Aim of the exercise: Where the word "fuel" occurs in a line of the data, return the whole line.

Stored items:

——————————

/-- The two sides of a flat copy have unequal addresses modulo 64 (R272). -/
def CeEntry.skewed (e : CeEntry) : Bool :=
  match e.kind with
  | .cpy _ => e.dst.phase ≠ e.src.phase
  | _ => false

/-- Source lines of what is left of a flat copy. -/
def CeEntry.srcLines (e : CeEntry) : Nat :=
  match e.kind with
  | .cpy n => let (d, r) := flatRest e.dst.phase n e.base; linesOf (e.src.phase + d) r
  | _ => 0

/-- The event at which the command stands, and the position after it; none when it has no more (R268). -/
def CeEntry.next (e : CeEntry) : Option (Ev × CeEntry) :=
  let n := e.total
  match e.kind with
  | .cpy _ =>
    let left := n - e.base
    let last := if e.skewed then left + 1 else left
    if e.ev < last && 0 < left then some (.line e.ev, { e with ev := e.ev + 1 }) else none
  | .shaped sh d =>
    if e.el < n then
      let a := if d then e.dst.phase else e.src.phase
      let p := if d then e.src.phase else e.dst.phase
      let len := runLen a p (shE sh) n e.step sh 128 e.el
      some (.run e.el (e.el + len), { e with el := e.el + len, ev := e.ev + 1 })
    else none
  | _ =>
    if e.el < n then
      if e.grouped then
        let hi := groupEnd e.el n
        let lo := max (e.el / 16 * 16) e.base
        let heads := if e.el = lo then e.headEvents lo hi else 0
        if e.sub < heads then
          let j := if e.indexed then e.sub - 1 else e.sub
          let v := if e.indexed && e.sub = 0 then Ev.index lo hi else .packed (e.packAt lo hi j) (e.packAt lo hi (j + 1))
          some (v, { e with sub := e.sub + 1, ev := e.ev + 1 })
        else some (.elem e.el, { e with el := e.el + 1, sub := 0, ev := e.ev + 1 })
      else some (.elem e.el, { e with el := e.el + 1, ev := e.ev + 1 })
    else none

/-- The least of 64 and the number of events left (R110). -/
def CeEntry.countGo : Nat → CeEntry → Nat
  | 0, _ => 0
  | fuel + 1, e =>
    match e.next with
    | none => 0
    | some (_, e') => CeEntry.countGo fuel e' + 1
def CeEntry.count64 (e : CeEntry) : Nat := CeEntry.countGo 64 e

/-- Displacement of element `k` on an indexed side. -/
def CeEntry.idxOf (e : CeEntry) (k : Nat) : Nat :=
  let lo := max (k / 16 * 16) e.base
  e.idxBuf.getD (k - lo) 0

/-- Source displacement and length that event `j` of a flat copy reads (R272). -/
def CeEntry.srcLine (e : CeEntry) (n j : Nat) : Option (Nat × Nat) :=
  let (d, r) := flatRest e.dst.phase n e.base
  if j < e.srcLines then
    let a := (e.src.phase + d) % 64
    let lo := if j = 0 then 0 else 64 * j - a
    some (d + lo, min r (64 * (j + 1) - a) - lo)
  else none

/-- Destination displacement and length that event `j` of a flat copy writes (R272). -/
def CeEntry.dstLine (e : CeEntry) (n j : Nat) : Option (Nat × Nat) :=
  let (d, r) := flatRest e.dst.phase n e.base
  if e.skewed && j = 0 then none
  else
    let j := if e.skewed then j - 1 else j
    let a := (e.dst.phase + d) % 64
    let lo := if j = 0 then 0 else 64 * j - a
    some (d + lo, min r (64 * (j + 1) - a) - lo)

——————————

Written answer:
  | fuel + 1, e =>
    | some (_, e') => CeEntry.countGo fuel e' + 1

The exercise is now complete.